A day in Bath with Lucy Augé
‘I started by painting the obvious things that I thought you should paint as an artist: landscapes and still lifes.’ From her studio, nestled in a secluded corner of the Bath countryside, Lucy Augé spoke of her reasons for working alongside nature and the seasons. ‘But the more I peeled back what was imprinted from art school and art history, I found that by being out in nature every day I discovered my own voice and what lights me up.’ The flower and plant forms that have become Lucy’s subjects sway between abstraction and representation, capturing a fragile essence synonymous with the natural world. Lucy described nature as her eternal muse by virtue of its wavering ways. ‘It is unpredictable, which is a little bit like me. The work evolves each year just like I do.’
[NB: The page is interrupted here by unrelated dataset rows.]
/-- The interval and the time of the last message of a kind: none is given for a slave's Delay_Req. Entry 35, DESIGN CHOICE. -/
def Port.schedule (p : Port) : PtpMessage → Nat × Nat
  | .sync => (logInterval p.cfg.logSync, p.lastSent.1)
  | .announce => (logInterval p.cfg.logAnnounce, p.lastSent.2.1)
  | .pdelayReq => (logInterval p.cfg.logPdelay, p.lastSent.2.2)
  | .delayReq => (0, 0)

/-- A message of a kind has been sent at `t`. -/
def Port.sentAt (p : Port) (t : Nat) : PtpMessage → Port
  | .sync => { p with lastSent := (t, p.lastSent.2.1, p.lastSent.2.2) }
  | .announce => { p with lastSent := (p.lastSent.1, t, p.lastSent.2.2) }
  | .pdelayReq => { p with lastSent := (p.lastSent.1, p.lastSent.2.1, t) }
  | .delayReq => p

/-- The port sends messages of a kind (R254, R256, R258, R259): a gPTP bridge passes a master's time on once it has heard it. -/
def State.sends (s : State) (p : Port) : PtpMessage → Bool
  | .sync => decide (p.run = .master) &&
      !(decide (s.net.ptp.profile = 2) && (p.oneStepUnsupported || (s.net.master.isSome && s.net.heard.isNone)))
  | .announce => decide (p.run = .master)
  | .pdelayReq => decide (s.net.ptp.profile ≠ 0)
  | .delayReq => decide (p.run = .slave ∧ s.net.ptp.profile = 0)

/-- What the device announces (R255, R261): itself as grandmaster, or the master that it follows, one step further on.
Entry 35, DEDUCED. -/
def State.announces (s : State) : AnnounceMsg :=
  match s.net.master, s.bestPort with
  | some _, some (_, a) => announceOnward a
  | _, _ => s.ownAnnounce

/-- The time that a Sync that leaves at `t` carries (R254, R259): Polestar's, or in gPTP that of the master that the bridge
follows. Entry 35, PRESUMED. -/
def State.timeCarried (s : State) (t : Tq) : Tq := t - s.net.heard.getD 0

/-- What a message that port `p` sends now says (R254, R256 to R259). -/
def State.content (s : State) (p : Port) : PtpMessage → PtpContent
  | .sync => .sync s.net.ptp.domain (s.timeCarried (p.lineOut s.now))
  | .announce => .announce s.net.ptp.domain s.announces
  | .pdelayReq => .pdelayReq (-p.cfg.asym)
  | .delayReq => .delayReq s.net.ptp.domain (p.lineOut s.now)

/-- PTP_MESSAGE_TRANSMIT (R256, R258, R259, R343): the message leaves once no frame waits that goes before it; one that is
stamped brings a change of the port's settings into effect. -/
def execPtpMessageTransmit (port : Nat) (message : PtpMessage) (s : State) : Out :=
  if 2 < port then .next s
  else
    let t := if message = .announce then s else s.stampOn port
    let p := t.port port
    let (interval, last) := p.schedule message
    let f : OwnFrame := { tag := t.ownTag t.net.net.ptpPcp, body := .ptp (t.content p message) }
    if t.ptpOn port && t.sends p message && decide (last + interval ≤ t.clock) && t.ownLeaves port f.number then
      .next ((t.log (.own port f)).modPort port fun p => p.sentAt t.clock message)
    else .next s

/-! ## Status (R269) -/

/-- The number of a port's PTP state. Entry 10, DESIGN CHOICE. -/
def PtpRun.code : PtpRun → Nat
  | .disabled => 0
  | .listening => 1
  | .slave => 2
  | .master => 3
  | .passive => 4

/-- A master port whose neighbour does not signal one-step receive (R259). -/
def State.oneStepMissing (s : State) (p : Port) : Bool :=
  decide (s.net.ptp.profile = 2) && decide (p.run = .master) && p.oneStepUnsupported

/-- What PTP_STATUS says of a port. -/
def State.ptpPortFields (s : State) (n : Nat) : List Fld :=
  [fU8 (s.port n).run.code, fS32 (s.port n).meanDelay, fBool (s.oneStepMissing (s.port n))]

/-- PTP_STATUS (R269); without a master its identity is a free value. -/
def execPtpStatus (dst : Nat) : State → Out :=
  cmdRow (.ptpStatus dst) fun s =>
    let n := s.net
    let master : Int := match n.master with
      | some m => (m : Int)
      | none => Config.unmeasured s.fresh
    .block [] s.draw.draw dst
      ((List.range 3).flatMap s.ptpPortFields ++
        [(Kind.u64, .num master), fS64 (meanOffset n.offsets (Config.unmeasured (s.fresh + 1))), fS32 s.rateNow,
         fBool n.stepRefused, fU8 s.tb.source.code, fU32 n.outliers, fU32 n.refusedSteps, fU32 n.masterChanges,
         fU32 n.delayReqDropped])

/-- BRIDGE_STATUS (R269): BYPASS_N by its level. -/
def execBridgeStatus (dst : Nat) : State → Out :=
  cmdRow (.bridgeStatus dst) fun s =>
    .block [] s dst
      ([fU16 s.net.macs.length, fBool !s.bypassLow, fBool s.net.bridgeFault] ++
        (List.range 3).flatMap fun n =>
          [fU32 (s.port n).forwarded, fU32 (s.port n).discarded, fU32 (s.port n).learnFull])

/-! ## The bridge (R258, R266 to R268, R340) -/

/-- BRIDGE_CONFIG (R267). -/
def execBridgeConfig (cfg : BridgeCfg) (flush : Nat) : State → Out :=
  cmdRow (.bridgeConfig cfg flush) fun s =>
    .plain [(!within 10 3600 cfg.ageTime || decide (7 < cfg.learn) || !isBit flush, .badArg)]
      { s with net := { s.net with bridge := cfg, macs := if flush = 1 then [] else s.net.macs } }

/-- A 48-bit address is a group address. -/
def isGroup (mac : Nat) : Bool := decide (mac / 2 ^ 40 % 2 = 1)

/-- A source address is learned on port `n`, or the full table is counted (R266, R267). -/
def State.learn (s : State) (n mac : Nat) : State :=
  if s.net.bridge.learn / 2 ^ n % 2 = 0 ∨ isGroup mac then s
  else
    let known := s.net.macs.any fun m => decide (m.1 = mac)
    if known ∨ s.net.macs.length < 1024 then
      { s with net := { s.net with
          macs := (mac, { port := n, seen := s.clock }) :: s.net.macs.filter fun m => decide (m.1 ≠ mac) } }
    else s.modPort n fun p => { p with learnFull := p.learnFull.inc }

/-- The ports that a frame of port `n` is for: the learned one, else all others (R266). -/
def State.egress (s : State) (n dst : Nat) : List Nat :=
  let others := (List.range 3).filter fun k => decide (k ≠ n) && (s.port k).blockLock
  if isGroup dst then others
  else match s.net.macs.find? fun m => decide (m.1 = dst) with
    | some m => others.filter fun k => decide (k = m.2.port)
    | none => others

/-- The frame as it leaves port `k` now, having come by port `n` (R257, R258): a Sync, and in E2E a Delay_Req, carries its
residence time, with peer delay also the mean link delay of its ingress port; ASYM of the ingress port is added to a Sync, that
of the egress port is subtracted from a Delay_Req. A port with PTP_EN 0 stamps nothing. Entry 35, DEDUCED. -/
def State.corrected (s : State) (n k : Nat) (f : NetFrame) : NetFrame :=
  let residence := (s.port k).lineOut (s.now + 64 * f.outPhase) - (s.port n).lineIn f.tIn
  if (s.port n).cfg.ptpEn = 0 ∨ (s.port k).cfg.ptpEn = 0 then f
  else match f.kind with
    | .sync =>
      { f with
        correction := f.correction + residence + (s.port n).cfg.asym +
          if s.net.ptp.profile ≠ 0 then (s.port n).meanDelay else 0 }
    | .delayReq => { f with correction := f.correction + residence - (s.port k).cfg.asym }
    | _ => f

/-- The device takes the frame itself and does not forward it (R256, R258, R259, R266): what is for its own address, and on a
port with a PTP role peer delay messages, and the messages of gPTP unless it is transparent only (R255). Management messages
are forwarded (R254). Entry 35, DEDUCED. -/
def State.consumes (s : State) (n : Nat) (f : NetFrame) : Bool :=
  decide (f.dst = Config.mac.toNat) ||
    (decide ((s.port n).cfg.ptpEn = 1) && match f.kind with
      | .ptpEvent => true
      | .sync | .delayReq | .ptpGeneral => decide (s.net.ptp.profile = 2) && decide (s.net.ptp.role ≠ 2)
      | _ => false)

/-- An egress queue of a port has room for one more frame (R343). -/
def Port.hasRoom (p : Port) (f : NetFrame) : Bool :=
  decide ((p.queue.countP fun x => decide (x.number = frameQueue f)) ≤ Config.egressRoom)

/-- A frame that came by port `n` joins its egress queue on port `k`; a full queue discards and counts it (R343). -/
def State.enqueue (n : Nat) (f : NetFrame) (s : State) (k : Nat) : State :=
  s.modPort k fun p =>
    if p.hasRoom f then { p with queue := p.queue ++ [.forwarded f n] }
    else { p with discarded := p.discarded.inc }

/-- A frame is forwarded by the bridge, and counted where a port takes it. Entry 35, DEDUCED. -/
def State.forward (s : State) (n : Nat) (f : NetFrame) : State :=
  let ks := s.egress n f.dst
  let taken := ks.any fun k => (s.port k).hasRoom f
  let s := s.each ks (State.enqueue n f)
  if taken then s.modPort n fun p => { p with forwarded := p.forwarded.inc } else s

/-- The frame that a port sends next: strict priority, first in first out in each queue (R343). -/
def Port.nextOut (p : Port) : Option Queued :=
  (List.range 4).findSome? fun q => p.queue.find? fun x => decide (x.number = q)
Lucy is a patient observer, waiting for the seasons to present what they will for her to paint. These intermittent observations depict the subtle differences between the flower and plant specimens that she studies, gravitating towards less obvious forms that are often overlooked, even discarded. The weeds, ordinary blooms and common trees, easily missed in the rush of modern life, are all part of Lucy’s everyday experience.
It was an unseasonably warm morning in November when I met Lucy. The painterly swoops of a light blue sky were a welcome relief after a succession of dismal days. Lucy greeted me at the train station with a ready smile and relaxed way. I felt instantly at ease in her company and was delighted when she offered to introduce me to a few local haunts before we headed to her remote studio.
We sauntered along Bath’s World Heritage streets, walking its sweeping crescents of Georgian terraces and glowing honey-coloured stone. I asked Lucy if she had a favorite spot nearby and she spoke of the lesser known canal paths for an alternative view of the city. ‘The backs of the buildings are the most interesting,’ Lucy explained, illustrating her eye for finding beauty often unnoticed. ‘When building them the fronts were kept uniform but they were able to do what they liked at the back.’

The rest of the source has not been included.